* [Your objective]
Go through the entries below and count the lines where "made" occurs. Give nothing but that number.

* [Given records]

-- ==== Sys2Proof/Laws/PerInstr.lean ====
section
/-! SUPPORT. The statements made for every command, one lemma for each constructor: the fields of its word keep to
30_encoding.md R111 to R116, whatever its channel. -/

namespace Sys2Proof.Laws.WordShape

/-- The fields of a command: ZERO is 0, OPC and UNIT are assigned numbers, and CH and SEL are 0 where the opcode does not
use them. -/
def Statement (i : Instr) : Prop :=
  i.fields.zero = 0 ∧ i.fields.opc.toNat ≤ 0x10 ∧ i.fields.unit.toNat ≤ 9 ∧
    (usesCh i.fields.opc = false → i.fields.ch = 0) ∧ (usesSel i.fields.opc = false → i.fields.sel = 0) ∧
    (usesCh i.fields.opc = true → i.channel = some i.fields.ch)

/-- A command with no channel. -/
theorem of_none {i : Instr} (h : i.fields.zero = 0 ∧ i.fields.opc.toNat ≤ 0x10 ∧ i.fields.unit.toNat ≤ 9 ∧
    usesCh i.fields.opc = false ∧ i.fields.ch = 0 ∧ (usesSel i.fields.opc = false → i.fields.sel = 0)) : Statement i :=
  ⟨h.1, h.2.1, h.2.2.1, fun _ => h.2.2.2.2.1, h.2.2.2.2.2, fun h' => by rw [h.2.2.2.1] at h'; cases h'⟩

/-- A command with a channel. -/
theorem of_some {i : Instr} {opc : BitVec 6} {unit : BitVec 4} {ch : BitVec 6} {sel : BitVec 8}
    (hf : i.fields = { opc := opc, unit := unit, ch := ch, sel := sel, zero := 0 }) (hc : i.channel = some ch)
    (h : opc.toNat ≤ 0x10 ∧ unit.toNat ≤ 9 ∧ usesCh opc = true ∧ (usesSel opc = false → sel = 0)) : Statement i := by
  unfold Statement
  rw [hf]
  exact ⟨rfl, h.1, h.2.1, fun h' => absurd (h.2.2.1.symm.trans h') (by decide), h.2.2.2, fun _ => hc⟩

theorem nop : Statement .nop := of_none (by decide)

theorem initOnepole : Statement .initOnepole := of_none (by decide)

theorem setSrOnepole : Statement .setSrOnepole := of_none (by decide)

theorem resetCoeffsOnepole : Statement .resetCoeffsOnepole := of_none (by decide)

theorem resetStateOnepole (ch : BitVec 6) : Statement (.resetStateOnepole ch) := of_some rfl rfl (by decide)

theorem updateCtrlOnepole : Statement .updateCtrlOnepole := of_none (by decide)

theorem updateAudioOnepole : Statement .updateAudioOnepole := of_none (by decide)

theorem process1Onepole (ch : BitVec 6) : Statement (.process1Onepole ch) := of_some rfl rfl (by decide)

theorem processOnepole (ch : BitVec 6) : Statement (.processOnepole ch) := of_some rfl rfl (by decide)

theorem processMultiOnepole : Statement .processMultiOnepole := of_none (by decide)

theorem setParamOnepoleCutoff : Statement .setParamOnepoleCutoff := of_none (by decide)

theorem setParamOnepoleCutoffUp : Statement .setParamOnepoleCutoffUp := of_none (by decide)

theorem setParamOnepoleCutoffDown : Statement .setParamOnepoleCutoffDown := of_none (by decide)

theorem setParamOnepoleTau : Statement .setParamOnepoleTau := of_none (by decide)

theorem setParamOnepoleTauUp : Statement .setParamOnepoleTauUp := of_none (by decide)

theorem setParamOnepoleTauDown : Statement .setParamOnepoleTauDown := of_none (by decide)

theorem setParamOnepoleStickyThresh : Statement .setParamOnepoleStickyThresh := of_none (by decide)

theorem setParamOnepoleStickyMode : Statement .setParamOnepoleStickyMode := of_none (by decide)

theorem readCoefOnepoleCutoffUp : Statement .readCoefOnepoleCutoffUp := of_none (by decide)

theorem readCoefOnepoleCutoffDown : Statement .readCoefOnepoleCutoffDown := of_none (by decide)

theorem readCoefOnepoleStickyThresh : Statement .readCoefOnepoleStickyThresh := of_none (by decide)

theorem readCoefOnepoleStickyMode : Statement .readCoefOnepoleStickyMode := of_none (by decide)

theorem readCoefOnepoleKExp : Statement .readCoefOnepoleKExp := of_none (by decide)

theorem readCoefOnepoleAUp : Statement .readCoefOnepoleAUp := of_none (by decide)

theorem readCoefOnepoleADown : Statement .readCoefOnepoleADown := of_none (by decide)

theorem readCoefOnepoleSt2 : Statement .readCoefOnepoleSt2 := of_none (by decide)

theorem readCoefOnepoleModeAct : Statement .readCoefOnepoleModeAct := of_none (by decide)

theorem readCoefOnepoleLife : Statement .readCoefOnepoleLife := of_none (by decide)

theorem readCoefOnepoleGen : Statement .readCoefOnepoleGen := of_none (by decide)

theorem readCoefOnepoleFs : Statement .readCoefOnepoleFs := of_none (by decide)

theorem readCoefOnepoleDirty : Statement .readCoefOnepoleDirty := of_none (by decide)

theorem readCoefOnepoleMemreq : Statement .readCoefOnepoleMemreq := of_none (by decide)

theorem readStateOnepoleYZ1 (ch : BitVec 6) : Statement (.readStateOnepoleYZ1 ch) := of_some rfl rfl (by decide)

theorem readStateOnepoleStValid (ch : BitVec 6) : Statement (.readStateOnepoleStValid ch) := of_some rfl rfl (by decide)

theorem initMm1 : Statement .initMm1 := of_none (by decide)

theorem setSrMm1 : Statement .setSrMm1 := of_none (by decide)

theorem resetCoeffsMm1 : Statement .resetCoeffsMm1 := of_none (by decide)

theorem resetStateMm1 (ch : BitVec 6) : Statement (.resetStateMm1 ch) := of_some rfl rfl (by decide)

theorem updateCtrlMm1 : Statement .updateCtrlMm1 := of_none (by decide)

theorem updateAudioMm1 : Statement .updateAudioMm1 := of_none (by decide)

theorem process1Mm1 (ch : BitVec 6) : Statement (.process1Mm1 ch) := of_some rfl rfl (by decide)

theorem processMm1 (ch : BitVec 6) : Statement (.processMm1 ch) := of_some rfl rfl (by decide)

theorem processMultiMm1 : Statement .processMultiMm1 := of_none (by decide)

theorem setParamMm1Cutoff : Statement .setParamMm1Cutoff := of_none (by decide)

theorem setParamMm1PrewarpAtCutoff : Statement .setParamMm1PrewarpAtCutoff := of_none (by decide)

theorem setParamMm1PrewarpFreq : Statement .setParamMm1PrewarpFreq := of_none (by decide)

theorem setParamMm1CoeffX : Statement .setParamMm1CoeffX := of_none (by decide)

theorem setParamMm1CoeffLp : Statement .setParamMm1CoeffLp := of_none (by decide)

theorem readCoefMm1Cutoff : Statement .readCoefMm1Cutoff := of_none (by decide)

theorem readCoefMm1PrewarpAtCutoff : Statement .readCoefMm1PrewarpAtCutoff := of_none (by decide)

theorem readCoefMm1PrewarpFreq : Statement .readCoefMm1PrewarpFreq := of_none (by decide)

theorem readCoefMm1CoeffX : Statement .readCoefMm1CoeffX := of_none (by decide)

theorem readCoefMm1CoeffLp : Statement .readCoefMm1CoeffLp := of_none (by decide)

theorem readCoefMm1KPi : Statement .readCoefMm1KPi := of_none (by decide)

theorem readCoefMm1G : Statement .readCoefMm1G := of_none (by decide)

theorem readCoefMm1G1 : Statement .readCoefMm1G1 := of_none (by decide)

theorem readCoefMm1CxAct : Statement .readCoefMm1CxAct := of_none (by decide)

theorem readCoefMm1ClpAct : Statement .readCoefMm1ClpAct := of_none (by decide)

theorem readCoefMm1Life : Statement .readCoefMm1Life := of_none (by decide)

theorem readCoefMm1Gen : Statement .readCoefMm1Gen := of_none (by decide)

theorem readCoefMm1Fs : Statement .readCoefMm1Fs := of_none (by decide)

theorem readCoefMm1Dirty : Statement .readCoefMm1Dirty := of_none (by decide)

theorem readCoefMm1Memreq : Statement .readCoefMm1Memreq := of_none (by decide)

...

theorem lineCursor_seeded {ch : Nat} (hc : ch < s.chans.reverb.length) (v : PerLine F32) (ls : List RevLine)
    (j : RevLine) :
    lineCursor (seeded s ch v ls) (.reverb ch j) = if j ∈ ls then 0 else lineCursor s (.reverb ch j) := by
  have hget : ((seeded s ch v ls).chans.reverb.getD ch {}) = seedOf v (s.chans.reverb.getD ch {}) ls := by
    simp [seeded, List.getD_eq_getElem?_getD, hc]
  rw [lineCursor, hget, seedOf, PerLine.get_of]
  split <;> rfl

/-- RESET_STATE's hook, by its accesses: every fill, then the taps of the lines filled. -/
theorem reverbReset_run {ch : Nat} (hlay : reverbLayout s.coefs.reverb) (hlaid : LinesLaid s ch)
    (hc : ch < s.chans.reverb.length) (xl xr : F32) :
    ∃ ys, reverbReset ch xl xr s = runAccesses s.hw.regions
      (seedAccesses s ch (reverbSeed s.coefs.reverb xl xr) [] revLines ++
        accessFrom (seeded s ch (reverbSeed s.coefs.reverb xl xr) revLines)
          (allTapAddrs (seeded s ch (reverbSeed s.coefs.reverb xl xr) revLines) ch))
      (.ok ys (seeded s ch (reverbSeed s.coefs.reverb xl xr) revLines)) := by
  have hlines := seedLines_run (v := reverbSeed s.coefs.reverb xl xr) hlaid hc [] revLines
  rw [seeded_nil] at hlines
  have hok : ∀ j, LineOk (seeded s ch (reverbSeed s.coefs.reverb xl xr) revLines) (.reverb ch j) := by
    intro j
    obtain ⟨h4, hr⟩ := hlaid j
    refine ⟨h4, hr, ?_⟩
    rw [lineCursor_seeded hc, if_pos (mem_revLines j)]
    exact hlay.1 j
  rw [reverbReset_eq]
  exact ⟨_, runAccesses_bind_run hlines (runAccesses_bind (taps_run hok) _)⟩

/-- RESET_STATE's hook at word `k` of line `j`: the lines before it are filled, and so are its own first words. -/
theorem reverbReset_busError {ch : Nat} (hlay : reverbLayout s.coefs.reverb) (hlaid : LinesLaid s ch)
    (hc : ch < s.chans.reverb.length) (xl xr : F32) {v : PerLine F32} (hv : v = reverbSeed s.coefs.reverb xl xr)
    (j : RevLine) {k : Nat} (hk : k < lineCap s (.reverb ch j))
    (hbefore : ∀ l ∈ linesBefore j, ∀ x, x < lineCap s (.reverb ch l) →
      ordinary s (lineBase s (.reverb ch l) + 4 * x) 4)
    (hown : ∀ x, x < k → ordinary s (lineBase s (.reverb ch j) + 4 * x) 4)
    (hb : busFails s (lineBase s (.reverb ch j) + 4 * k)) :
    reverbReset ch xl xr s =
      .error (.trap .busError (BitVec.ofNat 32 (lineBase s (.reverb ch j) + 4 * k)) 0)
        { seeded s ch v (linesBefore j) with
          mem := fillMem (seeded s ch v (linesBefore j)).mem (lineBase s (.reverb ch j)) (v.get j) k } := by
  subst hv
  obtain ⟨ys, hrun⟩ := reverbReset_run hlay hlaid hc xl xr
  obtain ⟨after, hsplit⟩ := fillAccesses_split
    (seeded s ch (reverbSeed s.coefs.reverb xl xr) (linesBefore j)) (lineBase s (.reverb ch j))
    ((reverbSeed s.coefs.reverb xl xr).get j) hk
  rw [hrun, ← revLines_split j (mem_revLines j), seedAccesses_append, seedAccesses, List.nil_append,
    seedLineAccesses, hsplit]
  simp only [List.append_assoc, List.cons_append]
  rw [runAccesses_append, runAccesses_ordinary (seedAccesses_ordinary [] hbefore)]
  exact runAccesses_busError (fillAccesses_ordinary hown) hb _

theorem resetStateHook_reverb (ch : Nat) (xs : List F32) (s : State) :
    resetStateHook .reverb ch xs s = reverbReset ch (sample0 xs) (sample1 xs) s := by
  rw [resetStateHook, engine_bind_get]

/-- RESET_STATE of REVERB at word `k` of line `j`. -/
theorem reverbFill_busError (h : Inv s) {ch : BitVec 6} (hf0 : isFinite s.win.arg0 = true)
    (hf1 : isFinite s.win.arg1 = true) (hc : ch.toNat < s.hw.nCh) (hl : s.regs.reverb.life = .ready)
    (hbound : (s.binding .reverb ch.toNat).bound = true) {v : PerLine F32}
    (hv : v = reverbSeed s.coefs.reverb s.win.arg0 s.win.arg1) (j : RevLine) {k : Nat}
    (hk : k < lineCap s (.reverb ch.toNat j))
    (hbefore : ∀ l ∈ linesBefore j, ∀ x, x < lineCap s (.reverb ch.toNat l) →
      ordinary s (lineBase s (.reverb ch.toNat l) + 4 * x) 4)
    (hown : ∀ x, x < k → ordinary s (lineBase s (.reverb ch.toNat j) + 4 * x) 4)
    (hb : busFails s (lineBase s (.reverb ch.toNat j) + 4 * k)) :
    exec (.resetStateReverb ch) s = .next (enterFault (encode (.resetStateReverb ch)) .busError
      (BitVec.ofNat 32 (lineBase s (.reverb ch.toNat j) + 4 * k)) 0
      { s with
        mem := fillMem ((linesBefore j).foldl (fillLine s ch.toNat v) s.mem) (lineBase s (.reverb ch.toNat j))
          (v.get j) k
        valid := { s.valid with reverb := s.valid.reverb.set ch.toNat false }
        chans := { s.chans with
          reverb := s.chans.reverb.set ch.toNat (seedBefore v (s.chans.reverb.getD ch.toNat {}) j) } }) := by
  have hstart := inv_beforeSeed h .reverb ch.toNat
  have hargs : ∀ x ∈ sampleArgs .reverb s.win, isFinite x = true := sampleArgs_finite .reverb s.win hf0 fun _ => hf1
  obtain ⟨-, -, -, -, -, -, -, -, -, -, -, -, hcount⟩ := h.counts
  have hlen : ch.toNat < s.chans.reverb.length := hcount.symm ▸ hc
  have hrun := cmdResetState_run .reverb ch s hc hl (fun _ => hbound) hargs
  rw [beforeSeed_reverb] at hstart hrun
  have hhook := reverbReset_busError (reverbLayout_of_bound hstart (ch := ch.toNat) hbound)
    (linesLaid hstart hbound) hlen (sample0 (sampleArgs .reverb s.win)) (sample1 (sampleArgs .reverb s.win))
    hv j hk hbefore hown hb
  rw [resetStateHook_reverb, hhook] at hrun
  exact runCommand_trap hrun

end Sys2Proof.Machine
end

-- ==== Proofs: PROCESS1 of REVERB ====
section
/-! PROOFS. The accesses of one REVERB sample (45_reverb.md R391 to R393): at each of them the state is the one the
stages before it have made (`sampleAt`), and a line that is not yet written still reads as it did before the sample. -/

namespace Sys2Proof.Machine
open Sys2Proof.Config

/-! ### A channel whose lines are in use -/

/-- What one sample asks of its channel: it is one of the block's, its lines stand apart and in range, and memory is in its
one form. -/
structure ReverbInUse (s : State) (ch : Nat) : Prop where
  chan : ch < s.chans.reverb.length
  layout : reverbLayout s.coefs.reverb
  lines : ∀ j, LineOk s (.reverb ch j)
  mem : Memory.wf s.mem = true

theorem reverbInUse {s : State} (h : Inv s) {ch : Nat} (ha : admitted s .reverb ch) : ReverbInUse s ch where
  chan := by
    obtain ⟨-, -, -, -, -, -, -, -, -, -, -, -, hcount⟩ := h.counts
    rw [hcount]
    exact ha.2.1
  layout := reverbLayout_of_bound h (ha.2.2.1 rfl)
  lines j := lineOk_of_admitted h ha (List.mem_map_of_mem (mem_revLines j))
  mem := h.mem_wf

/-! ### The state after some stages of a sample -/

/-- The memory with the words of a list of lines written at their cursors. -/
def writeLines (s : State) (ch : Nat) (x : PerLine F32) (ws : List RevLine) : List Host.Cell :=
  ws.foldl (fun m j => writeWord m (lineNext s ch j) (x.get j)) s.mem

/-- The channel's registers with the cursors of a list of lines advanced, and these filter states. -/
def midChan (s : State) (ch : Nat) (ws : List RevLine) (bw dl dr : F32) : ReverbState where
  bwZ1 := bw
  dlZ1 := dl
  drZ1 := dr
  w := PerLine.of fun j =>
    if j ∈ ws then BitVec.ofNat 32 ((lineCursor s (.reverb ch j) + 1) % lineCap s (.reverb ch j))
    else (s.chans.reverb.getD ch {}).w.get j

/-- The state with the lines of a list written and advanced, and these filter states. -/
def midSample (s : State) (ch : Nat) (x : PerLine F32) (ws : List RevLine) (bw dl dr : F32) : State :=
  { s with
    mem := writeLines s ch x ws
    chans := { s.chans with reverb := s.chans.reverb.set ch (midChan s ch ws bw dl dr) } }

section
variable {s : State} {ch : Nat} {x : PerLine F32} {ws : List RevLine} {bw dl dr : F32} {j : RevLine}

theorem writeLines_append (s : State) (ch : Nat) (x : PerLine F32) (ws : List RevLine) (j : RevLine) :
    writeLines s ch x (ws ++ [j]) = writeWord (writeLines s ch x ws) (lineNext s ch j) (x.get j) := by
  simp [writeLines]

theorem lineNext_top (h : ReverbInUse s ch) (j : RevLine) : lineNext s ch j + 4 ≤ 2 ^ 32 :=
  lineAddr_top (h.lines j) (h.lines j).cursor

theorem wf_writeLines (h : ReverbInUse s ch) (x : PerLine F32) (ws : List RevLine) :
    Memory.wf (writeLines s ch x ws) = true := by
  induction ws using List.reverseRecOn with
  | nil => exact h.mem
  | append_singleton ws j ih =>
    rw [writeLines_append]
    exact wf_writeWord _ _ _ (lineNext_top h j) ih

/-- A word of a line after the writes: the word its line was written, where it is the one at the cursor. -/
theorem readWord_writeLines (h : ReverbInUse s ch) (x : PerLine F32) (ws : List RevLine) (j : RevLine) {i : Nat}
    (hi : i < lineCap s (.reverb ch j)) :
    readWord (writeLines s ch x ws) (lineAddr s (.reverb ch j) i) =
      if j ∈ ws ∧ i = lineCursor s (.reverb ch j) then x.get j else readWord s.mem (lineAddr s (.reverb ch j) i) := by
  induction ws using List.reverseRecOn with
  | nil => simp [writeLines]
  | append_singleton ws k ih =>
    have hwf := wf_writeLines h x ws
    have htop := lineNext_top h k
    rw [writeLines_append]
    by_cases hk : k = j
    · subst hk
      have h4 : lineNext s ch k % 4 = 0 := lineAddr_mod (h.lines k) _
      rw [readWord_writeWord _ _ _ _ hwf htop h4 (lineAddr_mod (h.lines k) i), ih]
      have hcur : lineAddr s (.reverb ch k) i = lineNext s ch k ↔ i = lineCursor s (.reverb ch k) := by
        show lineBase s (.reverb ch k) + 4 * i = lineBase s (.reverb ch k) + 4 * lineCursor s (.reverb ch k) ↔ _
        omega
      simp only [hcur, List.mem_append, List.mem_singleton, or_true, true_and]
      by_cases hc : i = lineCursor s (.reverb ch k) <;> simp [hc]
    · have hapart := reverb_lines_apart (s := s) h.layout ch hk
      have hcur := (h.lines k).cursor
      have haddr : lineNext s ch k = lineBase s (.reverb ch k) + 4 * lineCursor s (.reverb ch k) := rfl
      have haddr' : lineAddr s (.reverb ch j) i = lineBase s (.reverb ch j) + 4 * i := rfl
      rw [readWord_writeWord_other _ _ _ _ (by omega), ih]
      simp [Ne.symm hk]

* * *

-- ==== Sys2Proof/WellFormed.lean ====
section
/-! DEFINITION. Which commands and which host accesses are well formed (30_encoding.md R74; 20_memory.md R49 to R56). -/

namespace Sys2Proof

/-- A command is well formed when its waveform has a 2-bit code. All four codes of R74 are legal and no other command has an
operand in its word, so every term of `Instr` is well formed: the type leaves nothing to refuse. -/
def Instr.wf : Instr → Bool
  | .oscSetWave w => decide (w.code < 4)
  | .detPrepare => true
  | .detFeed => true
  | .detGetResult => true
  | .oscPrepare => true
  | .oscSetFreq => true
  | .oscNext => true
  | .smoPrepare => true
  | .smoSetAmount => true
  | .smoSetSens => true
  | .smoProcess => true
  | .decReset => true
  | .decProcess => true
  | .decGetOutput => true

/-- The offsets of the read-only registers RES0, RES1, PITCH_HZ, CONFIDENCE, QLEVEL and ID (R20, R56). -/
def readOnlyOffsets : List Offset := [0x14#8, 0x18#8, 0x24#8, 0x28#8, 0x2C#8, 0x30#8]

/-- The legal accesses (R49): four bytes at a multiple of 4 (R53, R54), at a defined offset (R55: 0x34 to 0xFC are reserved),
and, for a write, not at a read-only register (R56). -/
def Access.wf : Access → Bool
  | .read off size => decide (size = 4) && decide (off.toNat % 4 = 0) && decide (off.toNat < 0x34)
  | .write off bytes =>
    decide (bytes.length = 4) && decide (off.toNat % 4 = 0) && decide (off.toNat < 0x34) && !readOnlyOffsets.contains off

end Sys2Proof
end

* [Response area]
2